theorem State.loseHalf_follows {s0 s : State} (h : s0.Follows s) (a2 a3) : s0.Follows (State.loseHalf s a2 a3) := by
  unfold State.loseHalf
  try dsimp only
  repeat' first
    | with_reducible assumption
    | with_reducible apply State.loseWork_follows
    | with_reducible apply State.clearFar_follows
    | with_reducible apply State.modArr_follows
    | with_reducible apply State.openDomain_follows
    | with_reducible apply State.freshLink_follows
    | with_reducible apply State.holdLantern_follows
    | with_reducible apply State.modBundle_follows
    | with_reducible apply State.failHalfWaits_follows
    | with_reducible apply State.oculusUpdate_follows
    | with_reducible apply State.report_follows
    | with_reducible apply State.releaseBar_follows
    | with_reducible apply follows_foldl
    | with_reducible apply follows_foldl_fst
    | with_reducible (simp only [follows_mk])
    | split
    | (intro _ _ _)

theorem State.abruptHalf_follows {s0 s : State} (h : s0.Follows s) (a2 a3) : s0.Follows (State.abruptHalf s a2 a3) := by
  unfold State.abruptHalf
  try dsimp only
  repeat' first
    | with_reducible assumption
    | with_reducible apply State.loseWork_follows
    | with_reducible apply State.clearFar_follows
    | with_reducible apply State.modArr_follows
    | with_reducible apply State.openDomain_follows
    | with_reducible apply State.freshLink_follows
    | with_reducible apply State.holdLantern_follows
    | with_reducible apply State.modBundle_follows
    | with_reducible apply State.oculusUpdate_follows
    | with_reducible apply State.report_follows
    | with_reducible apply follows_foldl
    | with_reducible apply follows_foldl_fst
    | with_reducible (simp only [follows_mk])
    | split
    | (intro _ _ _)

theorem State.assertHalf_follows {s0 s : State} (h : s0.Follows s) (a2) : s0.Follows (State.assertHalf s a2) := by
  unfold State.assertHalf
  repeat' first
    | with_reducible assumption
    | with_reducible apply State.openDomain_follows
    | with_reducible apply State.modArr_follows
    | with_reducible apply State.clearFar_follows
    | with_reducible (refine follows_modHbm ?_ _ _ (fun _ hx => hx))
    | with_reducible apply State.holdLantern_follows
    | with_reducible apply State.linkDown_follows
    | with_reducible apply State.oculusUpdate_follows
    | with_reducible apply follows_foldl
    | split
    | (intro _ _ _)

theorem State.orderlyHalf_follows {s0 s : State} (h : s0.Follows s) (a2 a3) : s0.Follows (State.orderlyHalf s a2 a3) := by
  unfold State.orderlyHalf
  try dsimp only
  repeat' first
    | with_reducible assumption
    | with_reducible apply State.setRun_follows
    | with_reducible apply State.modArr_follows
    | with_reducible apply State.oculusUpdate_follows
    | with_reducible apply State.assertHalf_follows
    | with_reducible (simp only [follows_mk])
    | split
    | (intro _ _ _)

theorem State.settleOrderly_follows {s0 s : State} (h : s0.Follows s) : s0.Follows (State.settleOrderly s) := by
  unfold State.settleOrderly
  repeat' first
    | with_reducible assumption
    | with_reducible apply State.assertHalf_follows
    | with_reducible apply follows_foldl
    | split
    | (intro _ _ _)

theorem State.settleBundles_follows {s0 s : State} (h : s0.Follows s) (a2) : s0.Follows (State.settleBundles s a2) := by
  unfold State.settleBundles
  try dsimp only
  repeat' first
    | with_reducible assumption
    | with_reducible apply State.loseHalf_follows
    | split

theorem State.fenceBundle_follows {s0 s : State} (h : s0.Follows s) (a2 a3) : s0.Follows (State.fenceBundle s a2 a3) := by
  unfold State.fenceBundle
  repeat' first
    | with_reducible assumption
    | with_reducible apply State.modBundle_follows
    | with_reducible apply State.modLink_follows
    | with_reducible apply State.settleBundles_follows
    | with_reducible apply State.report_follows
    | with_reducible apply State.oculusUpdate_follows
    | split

──────────────────────────────

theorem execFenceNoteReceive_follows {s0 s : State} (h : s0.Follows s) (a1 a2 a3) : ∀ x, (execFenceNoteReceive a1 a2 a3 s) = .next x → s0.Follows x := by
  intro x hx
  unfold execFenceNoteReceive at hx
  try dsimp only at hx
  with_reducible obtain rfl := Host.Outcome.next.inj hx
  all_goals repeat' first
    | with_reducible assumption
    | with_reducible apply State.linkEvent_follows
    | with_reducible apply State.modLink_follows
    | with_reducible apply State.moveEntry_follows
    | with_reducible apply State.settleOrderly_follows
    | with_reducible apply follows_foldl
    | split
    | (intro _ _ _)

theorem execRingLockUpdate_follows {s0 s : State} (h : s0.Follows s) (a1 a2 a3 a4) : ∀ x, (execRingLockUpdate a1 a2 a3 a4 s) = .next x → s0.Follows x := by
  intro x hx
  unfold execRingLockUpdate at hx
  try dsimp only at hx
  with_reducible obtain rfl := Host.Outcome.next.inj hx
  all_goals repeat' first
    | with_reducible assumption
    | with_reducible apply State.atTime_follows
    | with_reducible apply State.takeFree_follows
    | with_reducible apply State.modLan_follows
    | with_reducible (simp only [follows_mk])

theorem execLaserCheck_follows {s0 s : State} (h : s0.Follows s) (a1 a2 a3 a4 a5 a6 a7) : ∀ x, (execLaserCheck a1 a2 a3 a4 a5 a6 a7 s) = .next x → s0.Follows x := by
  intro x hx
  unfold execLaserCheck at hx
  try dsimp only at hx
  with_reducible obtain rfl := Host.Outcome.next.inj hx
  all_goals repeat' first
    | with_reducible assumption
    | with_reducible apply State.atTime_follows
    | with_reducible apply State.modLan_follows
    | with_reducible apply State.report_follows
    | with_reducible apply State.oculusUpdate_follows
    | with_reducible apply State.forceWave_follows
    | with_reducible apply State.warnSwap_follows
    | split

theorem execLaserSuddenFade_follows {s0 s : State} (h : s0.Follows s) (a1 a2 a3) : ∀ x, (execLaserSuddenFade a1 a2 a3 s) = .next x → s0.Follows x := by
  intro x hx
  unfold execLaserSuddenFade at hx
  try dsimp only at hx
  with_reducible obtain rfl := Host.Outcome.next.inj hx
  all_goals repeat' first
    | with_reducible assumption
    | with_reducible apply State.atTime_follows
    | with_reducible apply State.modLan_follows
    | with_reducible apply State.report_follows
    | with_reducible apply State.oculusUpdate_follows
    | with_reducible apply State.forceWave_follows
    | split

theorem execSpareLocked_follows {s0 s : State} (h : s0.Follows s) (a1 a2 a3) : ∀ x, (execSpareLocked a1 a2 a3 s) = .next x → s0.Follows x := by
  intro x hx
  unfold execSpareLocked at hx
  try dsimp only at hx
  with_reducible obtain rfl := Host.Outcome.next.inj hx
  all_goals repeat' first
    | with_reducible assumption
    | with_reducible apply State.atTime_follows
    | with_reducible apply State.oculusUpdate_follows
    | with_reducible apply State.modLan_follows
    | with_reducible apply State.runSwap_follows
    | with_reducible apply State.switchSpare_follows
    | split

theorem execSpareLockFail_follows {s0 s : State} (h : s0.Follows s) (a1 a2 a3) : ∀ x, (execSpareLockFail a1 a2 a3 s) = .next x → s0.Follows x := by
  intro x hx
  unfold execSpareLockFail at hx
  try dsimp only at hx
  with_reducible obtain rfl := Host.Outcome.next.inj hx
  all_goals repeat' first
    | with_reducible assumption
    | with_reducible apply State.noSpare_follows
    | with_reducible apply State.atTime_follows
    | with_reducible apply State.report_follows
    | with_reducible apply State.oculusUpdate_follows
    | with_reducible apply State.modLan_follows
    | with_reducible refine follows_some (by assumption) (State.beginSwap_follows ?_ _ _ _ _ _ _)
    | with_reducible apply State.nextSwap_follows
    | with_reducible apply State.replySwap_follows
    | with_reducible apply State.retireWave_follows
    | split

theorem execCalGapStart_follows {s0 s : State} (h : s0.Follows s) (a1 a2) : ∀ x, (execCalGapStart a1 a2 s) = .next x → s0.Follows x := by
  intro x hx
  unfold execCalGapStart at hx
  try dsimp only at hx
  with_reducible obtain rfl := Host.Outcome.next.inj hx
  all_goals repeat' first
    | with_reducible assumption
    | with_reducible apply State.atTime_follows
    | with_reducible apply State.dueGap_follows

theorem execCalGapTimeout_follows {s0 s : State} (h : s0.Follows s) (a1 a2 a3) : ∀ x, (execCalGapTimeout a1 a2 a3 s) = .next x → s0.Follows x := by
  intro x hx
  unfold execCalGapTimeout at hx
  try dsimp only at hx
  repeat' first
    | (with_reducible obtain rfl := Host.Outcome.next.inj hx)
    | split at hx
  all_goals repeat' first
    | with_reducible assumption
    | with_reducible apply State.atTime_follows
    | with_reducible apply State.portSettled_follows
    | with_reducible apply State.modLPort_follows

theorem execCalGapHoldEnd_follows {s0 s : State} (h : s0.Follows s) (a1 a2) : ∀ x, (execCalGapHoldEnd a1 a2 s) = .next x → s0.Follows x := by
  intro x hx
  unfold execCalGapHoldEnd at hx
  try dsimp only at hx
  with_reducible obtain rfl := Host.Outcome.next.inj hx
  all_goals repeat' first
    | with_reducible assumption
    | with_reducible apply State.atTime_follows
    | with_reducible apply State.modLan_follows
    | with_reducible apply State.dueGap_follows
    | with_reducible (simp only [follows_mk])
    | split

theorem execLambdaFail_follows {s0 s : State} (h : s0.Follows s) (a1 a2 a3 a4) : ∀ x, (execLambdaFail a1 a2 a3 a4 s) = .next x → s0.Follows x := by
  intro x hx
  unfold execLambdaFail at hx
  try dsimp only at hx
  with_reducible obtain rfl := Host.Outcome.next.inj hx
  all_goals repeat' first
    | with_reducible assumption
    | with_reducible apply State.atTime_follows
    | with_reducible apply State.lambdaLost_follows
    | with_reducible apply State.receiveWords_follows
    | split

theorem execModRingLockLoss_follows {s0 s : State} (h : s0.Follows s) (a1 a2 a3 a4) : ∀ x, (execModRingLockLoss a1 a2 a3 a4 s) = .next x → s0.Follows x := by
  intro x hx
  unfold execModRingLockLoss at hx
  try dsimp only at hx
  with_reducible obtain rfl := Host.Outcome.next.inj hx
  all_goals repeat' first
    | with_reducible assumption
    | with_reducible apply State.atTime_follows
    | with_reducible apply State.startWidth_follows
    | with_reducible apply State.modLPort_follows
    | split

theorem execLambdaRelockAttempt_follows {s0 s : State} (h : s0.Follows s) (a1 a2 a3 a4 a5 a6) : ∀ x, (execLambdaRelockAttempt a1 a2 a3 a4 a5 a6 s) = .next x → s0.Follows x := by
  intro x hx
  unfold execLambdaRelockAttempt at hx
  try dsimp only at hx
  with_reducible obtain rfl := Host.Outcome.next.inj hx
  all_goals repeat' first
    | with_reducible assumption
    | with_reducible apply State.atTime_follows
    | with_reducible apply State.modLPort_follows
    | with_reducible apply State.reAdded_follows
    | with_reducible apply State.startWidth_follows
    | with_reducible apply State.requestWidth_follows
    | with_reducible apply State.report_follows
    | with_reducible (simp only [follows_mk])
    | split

──────────────────────────────

■ **PROBLEM DETAILS**:
Go line by line through the records above and copy each one containing "execLambdaFail".

■ **EXERCISE OUTPUT**:
theorem execLambdaFail_follows {s0 s : State} (h : s0.Follows s) (a1 a2 a3 a4) : ∀ x, (execLambdaFail a1 a2 a3 a4 s) = .next x → s0.Follows x := by
  unfold execLambdaFail at hx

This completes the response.